La plantation en sillon
Pour obtenir de longs fûts blancs, plantez les poireaux au fond d’un sillon profond de 15 cm. Espacez les plants de 8 à 15 cm sur la ligne, avec 30 cm entre les rangs. Arrosez copieusement après la plantation pour chasser l’air autour des racines.
[TUTO] Comment planter les poireaux ? – Jardinerie Gamm vert
Entretien : arrosage et blanchiment
Le poireau a besoin d’une humidité régulière. Mieux vaut arroser rarement mais en profondeur (tous les 8 à 10 jours sans paillage, 2 à 3 semaines avec paillage) plutôt que de mouiller la surface quotidiennement.
Le blanchiment
Le blanchiment se fait progressivement. Rebouchez le sillon au fur et à mesure des binages, puis buttez les plants. Le buttage consiste à ramener de la terre au pied des poireaux pour les priver de lumière, ce qui transforme la tige en « blanc » tendre. Un paillage généreux (paille, foin, feuilles mortes) aide à maintenir la fraîcheur du sol et limite le désherbage.

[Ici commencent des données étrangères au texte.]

/-! ## Field lines and valves (Chapter 2) -/

/-- SCAN_TICK in RUNNING: every line takes the sampled level as its raw level and counts towards a change; the scan at
which the count reaches the debounce count takes the new level. The step divider counts the scan ticks and returns to
0 at the tenth, the flash phase runs through 100 scan ticks, and a running lamp test loses one. Every line that
changes is delivered at that scan: a GENERAL line by its route, a limit line as one limit report of its valve over the
new levels, a trip line as the trip state of its source, with liveness and SOURCE_TRIP; valves and sources without
such a line stay as they are. Where no line changes, nothing else happens but the step tick of every tenth scan tick,
at which a sounding horn takes its step: one from the steps remaining, or at the last one the next part of the
cadence. Outside RUNNING no line is sampled and nothing counts. That the row carries the pins' levels is assumption 6,
that it takes its line changes within its event assumption 3, and that a part held in reset takes no scan assumption
8. -/
def Obligations.ScanTickDebouncesLines : Prop :=
  ∀ (s : State) (pins : BitVec 64),
    (Running s →
      ∃ t, exec (.scanTick pins) s = .next t ∧ t.net.pins = pins ∧ t.cfu = s.cfu ∧ t.tbu = s.tbu
        ∧ t.alu.divider = (if s.alu.divider + 1 = 10 then 0 else s.alu.divider + 1)
        ∧ t.msc = { s.msc with flash := if s.msc.flash + 1 < 100 then s.msc.flash + 1 else 0,
                               testTimer := s.msc.testTimer - 1 }
        ∧ ∀ n x, n < 64 → s.net.lines[n]? = some x → 1 ≤ (lineOf s.cfu.image n).debounce →
          ∃ y, t.net.lines[n]? = some y ∧ y.rawHigh = pins.getLsbD n
            ∧ (logical (lineOf s.cfu.image n) (pins.getLsbD n) = x.active → y.active = x.active ∧ y.count = 0)
            ∧ (logical (lineOf s.cfu.image n) (pins.getLsbD n) ≠ x.active →
                x.count + 1 < (lineOf s.cfu.image n).debounce → y.active = x.active ∧ y.count = x.count + 1)
            ∧ (logical (lineOf s.cfu.image n) (pins.getLsbD n) ≠ x.active →
                (lineOf s.cfu.image n).debounce ≤ x.count + 1 → y.active = !x.active ∧ y.count = 0))
    ∧ (Running s → (∀ n, n < 64 → 1 ≤ (lineOf s.cfu.image n).debounce) →
      let due (n : Nat) : Prop := ∃ x, n < 64 ∧ s.net.lines[n]? = some x
        ∧ logical (lineOf s.cfu.image n) (pins.getLsbD n) ≠ x.active ∧ (lineOf s.cfu.image n).debounce ≤ x.count + 1
      ∃ t, exec (.scanTick pins) s = .next t
        ∧ (∀ n x, due n → s.net.lines[n]? = some x → (lineOf s.cfu.image n).role = .general →
            ((lineOf s.cfu.image n).route = some .notice →
              Notified .line (.lineChange n (!x.active) s.tbu.uptime) s t)
            ∧ ((lineOf s.cfu.image n).route = some .alarm → AlarmsSound s →
              (x.active = false → StandsRaised { kind := .lineActive, index := n } t.alu)
              ∧ (x.active = true → StandsCleared { kind := .lineActive, index := n } t.alu)))
        ∧ (TablesSound s → ∀ v d, lookup v s.cfu.image.valves = some d → d.kind = .actuated →
            let turned := ∃ n, due n ∧ (d.closedLimit = some n ∨ d.openLimit = some n)
            (turned → lookup v t.net.valves =
              lookup v (((Event.start s).setNet { s.net with lines := t.net.lines }).limitReport v).net.valves)
            ∧ (¬ turned → lookup v t.net.valves = lookup v s.net.valves))
        ∧ (TablesSound s → ∀ k d z, lookup k s.cfu.image.sources = some d → lookup k s.net.sources = some z →
            ((∀ n, d.tripLine = some n → ¬ due n) → lookup k t.net.sources = some z)
            ∧ (∀ n x, d.tripLine = some n → due n → s.net.lines[n]? = some x →
              (z.tripped = !x.active → lookup k t.net.sources = some z)
              ∧ (z.tripped = x.active →
                lookup k t.net.sources =
                  some { z with tripped := !x.active, live := x.active && !z.outletLow && !z.out }
                ∧ (AlarmsSound s →
                  (x.active = false → StandsRaised { kind := .sourceTrip, index := k } t.alu)
                  ∧ (x.active = true → StandsCleared { kind := .sourceTrip, index := k } t.alu)))))
        ∧ ((∀ n, ¬ due n) →
            t.net = { s.net with pins := pins, lines := t.net.lines } ∧ t.ports = s.ports
            ∧ (s.alu.divider + 1 ≠ 10 → t.alu = { s.alu with divider := s.alu.divider + 1 })
            ∧ (s.alu.divider + 1 = 10 →
              (s.alu.horn = .silent → t.alu = { s.alu with divider := 0 })
              ∧ (∀ p pulse on steps, s.alu.horn = .sounding p pulse on steps → 1 ≤ pulse → pulse ≤ 4 →
                let next := if pulse = 4 then 1 else pulse + 1
                let d := cadenceOf s.cfu.image p
                let nextHorn : Horn :=
                  if on then .sounding p pulse false d.offSteps
                  else .sounding p next true (d.onSteps + (d.extension.getLsbD (next - 1)).toNat)
                (2 ≤ steps → t.alu = { s.alu with divider := 0, horn := .sounding p pulse on (steps - 1) })
                ∧ (steps = 1 → t.alu = { s.alu with divider := 0, horn := nextHorn, hornOut := !on })))))
    ∧ (¬ Running s → exec (.scanTick pins) s = .next { s with net := { s.net with pins := pins } })

/-- LINE_CHANGE of a line whose agreement count has reached its debounce count: the debounced level turns over and the
count is 0. A GENERAL line routed NOTICE posts its notice to the subscribers of class LINE; one routed ALARM raises
LINE_ACTIVE at ACTIVE and clears it at INACTIVE. A valve whose limit line it is takes one limit report over the new
levels. A source whose trip line it is takes the level as its trip state, its liveness follows the three items, and
SOURCE_TRIP is raised or cleared with the trip state. The row rests on assumption 3. -/
def Obligations.LineChangeTurnsTheLevel : Prop :=
  ∀ (s : State) line x, Running s → line < 64 → s.net.lines[line]? = some x →
    (lineOf s.cfu.image line).debounce ≤ x.count →
    ∃ t, exec (.lineChange line) s = .next t ∧ KeepsRest none s t ∧ t.net.pins = s.net.pins
      ∧ t.net.lines[line]? = some { x with active := !x.active, count := 0 }
      ∧ ((lineOf s.cfu.image line).role = .general →
          (lineOf s.cfu.image line).route = some .notice →
          Notified .line (.lineChange line (!x.active) s.tbu.uptime) s t)
      ∧ ((lineOf s.cfu.image line).role = .general →
          (lineOf s.cfu.image line).route = some .alarm →
          (x.active = false → AlarmsSound s → StandsRaised { kind := .lineActive, index := line } t.alu)
          ∧ (x.active = true → AlarmsSound s → StandsCleared { kind := .lineActive, index := line } t.alu))
      ∧ (TablesSound s → ∀ v d, lookup v s.cfu.image.valves = some d → d.kind = .actuated →
          (d.closedLimit = some line ∨ d.openLimit = some line) →
          lookup v t.net.valves =
            lookup v (((Event.start s).setNet { s.net with lines := t.net.lines }).limitReport v).net.valves)
      ∧ (TablesSound s → ∀ k d z, lookup k s.cfu.image.sources = some d → d.tripLine = some line →
          lookup k s.net.sources = some z →
          (z.tripped = !x.active → lookup k t.net.sources = some z)
          ∧ (z.tripped = x.active →
            lookup k t.net.sources =
              some { z with tripped := !x.active, live := x.active && !z.outletLow && !z.out }
            ∧ (x.active = false → AlarmsSound s → StandsRaised { kind := .sourceTrip, index := k } t.alu)
            ∧ (x.active = true → AlarmsSound s → StandsCleared { kind := .sourceTrip, index := k } t.alu)))

/-- The crew's reports on a manual valve that the port's plan claims: CONFIRM_CLOSED in CLOSING, CONFIRM_OPEN in
OPENING and CLOSING, REPORT_INOPERABLE in both; elsewhere WRONG_STATE. The valve alone changes, the change is counted
and announced. -/
def Obligations.CrewReportsMoveTheValve : Prop :=
  ∀ (s : State) p tag (v : Half) x d k pl, CanSend [.switching] p s → lookup v.toNat s.net.valves = some x →
    lookup v.toNat s.cfu.image.valves = some d → d.kind = .manual → x.claim = some k →
    lookup k s.net.plans = some pl → pl.owner = p →
    let moves (i : Instr) (pos : Position) (stuck : Bool) : Prop :=
      ∃ t, exec i s = .next t ∧ Answered p tag .ok [] t ∧ KeepsRest (some p) s t
        ∧ lookup v.toNat t.net.valves = some { x with position := pos, travel := 0, stuck := stuck }
        ∧ (∀ w, w ≠ v.toNat → lookup w t.net.valves = lookup w s.net.valves)
        ∧ t.net.outputs = s.net.outputs ∧ t.net.topology = s.net.topology + 1
        ∧ Notified .valve (.valvePosition v.toNat pos (some k)) s t
        ∧ KeepsLines s.net t.net ∧ t.net.sources = s.net.sources ∧ t.net.supply = s.net.supply
        ∧ t.net.sections = s.net.sections ∧ KeepsPoints s.net t.net ∧ KeepsOutages s.net t.net ∧ KeepsCalls s.net t.net
    (x.position = .closing → moves (.confirmClosed p tag v) .closed false
      ∧ moves (.confirmOpen p tag v) .opened false ∧ moves (.reportInoperable p tag v) .stuck true)
    ∧ (x.position = .opening → moves (.confirmOpen p tag v) .opened false
      ∧ moves (.reportInoperable p tag v) .stuck true)
    ∧ (x.position ≠ .closing → Refused (.confirmClosed p tag v) p tag .wrongState [] s)
    ∧ (x.position ≠ .closing → x.position ≠ .opening → Refused (.confirmOpen p tag v) p tag .wrongState [] s
      ∧ Refused (.reportInoperable p tag v) p tag .wrongState [] s)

Protection contre les ravageurs et maladies
Les principaux ennemis sont la teigne (le ver du poireau) et la mineuse. La prévention est votre meilleure alliée :
- Association : Plantez des carottes à proximité ; les odeurs des deux cultures se brouillent, ce qui perturbe les insectes.
- Filet anti-insectes : C’est la protection physique la plus efficace. Posez-le dès la plantation, en soignant la bordure pour qu’aucune « porte » ne reste ouverte.
- Hygiène : Retirez les plants fortement atteints et éliminez-les hors du compost.
- Surveillance : La mineuse a classiquement deux vols, un au printemps et un en automne. Laisser le filet en place jusqu’en novembre est une sécurité supplémentaire.
La rouille, maladie cryptogamique, peut apparaître à l’automne. Si elle survient, espacez davantage vos plants pour favoriser l’aération. Rappelez-vous : ne mouillez jamais le feuillage lors de l’arrosage pour limiter les risques de maladies.
En respectant ces quelques gestes, vous transformerez votre potager en une source inépuisable de poireaux, prêts à être récoltés selon vos besoins, même en plein hiver.